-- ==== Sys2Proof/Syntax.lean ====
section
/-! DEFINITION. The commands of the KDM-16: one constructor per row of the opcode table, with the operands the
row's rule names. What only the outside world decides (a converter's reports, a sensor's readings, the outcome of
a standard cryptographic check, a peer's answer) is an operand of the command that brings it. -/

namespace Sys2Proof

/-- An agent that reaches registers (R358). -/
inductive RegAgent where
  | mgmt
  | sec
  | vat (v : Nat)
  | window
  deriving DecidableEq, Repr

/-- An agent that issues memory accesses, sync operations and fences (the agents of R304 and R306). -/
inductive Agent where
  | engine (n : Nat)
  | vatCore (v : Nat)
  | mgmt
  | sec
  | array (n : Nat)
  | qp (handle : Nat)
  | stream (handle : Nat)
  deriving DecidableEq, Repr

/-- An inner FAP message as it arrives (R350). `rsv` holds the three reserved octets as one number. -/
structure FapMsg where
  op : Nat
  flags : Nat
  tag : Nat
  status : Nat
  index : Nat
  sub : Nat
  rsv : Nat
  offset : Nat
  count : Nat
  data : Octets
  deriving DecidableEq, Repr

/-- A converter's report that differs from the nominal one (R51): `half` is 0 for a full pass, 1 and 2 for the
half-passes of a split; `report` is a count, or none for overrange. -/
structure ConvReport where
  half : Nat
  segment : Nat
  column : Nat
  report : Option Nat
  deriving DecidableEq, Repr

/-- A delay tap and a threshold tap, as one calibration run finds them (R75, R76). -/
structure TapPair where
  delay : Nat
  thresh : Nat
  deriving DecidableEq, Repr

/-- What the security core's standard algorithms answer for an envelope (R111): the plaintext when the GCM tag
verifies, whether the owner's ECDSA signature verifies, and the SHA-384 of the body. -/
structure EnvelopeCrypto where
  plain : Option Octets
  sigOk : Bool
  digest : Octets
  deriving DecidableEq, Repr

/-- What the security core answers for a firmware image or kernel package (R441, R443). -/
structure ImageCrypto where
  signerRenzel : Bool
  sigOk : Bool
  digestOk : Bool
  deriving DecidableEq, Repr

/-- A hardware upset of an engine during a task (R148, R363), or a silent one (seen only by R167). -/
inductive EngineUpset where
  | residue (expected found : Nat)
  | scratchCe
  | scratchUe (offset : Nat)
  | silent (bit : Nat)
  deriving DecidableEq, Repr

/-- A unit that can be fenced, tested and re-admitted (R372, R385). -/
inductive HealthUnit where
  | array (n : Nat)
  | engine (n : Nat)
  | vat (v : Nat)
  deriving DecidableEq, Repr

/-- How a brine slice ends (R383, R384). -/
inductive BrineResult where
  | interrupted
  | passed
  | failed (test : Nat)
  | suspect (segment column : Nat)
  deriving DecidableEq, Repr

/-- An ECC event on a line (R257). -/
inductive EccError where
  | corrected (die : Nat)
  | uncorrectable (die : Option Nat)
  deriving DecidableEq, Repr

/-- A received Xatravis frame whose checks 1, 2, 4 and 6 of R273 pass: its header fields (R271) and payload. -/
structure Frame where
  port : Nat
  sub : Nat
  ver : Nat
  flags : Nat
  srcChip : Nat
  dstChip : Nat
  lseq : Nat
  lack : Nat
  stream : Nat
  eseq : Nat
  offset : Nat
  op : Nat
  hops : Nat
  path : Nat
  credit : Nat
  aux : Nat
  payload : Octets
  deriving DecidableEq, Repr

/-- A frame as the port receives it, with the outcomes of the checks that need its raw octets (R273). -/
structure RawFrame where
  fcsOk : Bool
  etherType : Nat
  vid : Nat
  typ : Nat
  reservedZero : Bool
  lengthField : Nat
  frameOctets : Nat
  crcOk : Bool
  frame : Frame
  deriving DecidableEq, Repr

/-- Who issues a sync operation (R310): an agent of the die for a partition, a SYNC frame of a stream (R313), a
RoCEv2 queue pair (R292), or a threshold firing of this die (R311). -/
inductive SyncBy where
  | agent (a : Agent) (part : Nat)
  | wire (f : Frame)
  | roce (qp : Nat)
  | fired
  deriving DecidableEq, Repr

- _Your task_:
Above are records; repeat only the lines starting at the line with "inductive Agent where" and ending at the line with "the GCM tag", exactly as they appear, both included.

- _Result of this exercise_:
inductive Agent where
  | engine (n : Nat)
  | vatCore (v : Nat)
  | mgmt
  | sec
  | array (n : Nat)
  | qp (handle : Nat)
  | stream (handle : Nat)
  deriving DecidableEq, Repr

/-- An inner FAP message as it arrives (R350). `rsv` holds the three reserved octets as one number. -/
structure FapMsg where
  op : Nat
  flags : Nat
  tag : Nat
  status : Nat
  index : Nat
  sub : Nat
  rsv : Nat
  offset : Nat
  count : Nat
  data : Octets
  deriving DecidableEq, Repr

/-- A converter's report that differs from the nominal one (R51): `half` is 0 for a full pass, 1 and 2 for the
half-passes of a split; `report` is a count, or none for overrange. -/
structure ConvReport where
  half : Nat
  segment : Nat
  column : Nat
  report : Option Nat
  deriving DecidableEq, Repr

/-- A delay tap and a threshold tap, as one calibration run finds them (R75, R76). -/
structure TapPair where
  delay : Nat
  thresh : Nat
  deriving DecidableEq, Repr

/-- What the security core's standard algorithms answer for an envelope (R111): the plaintext when the GCM tag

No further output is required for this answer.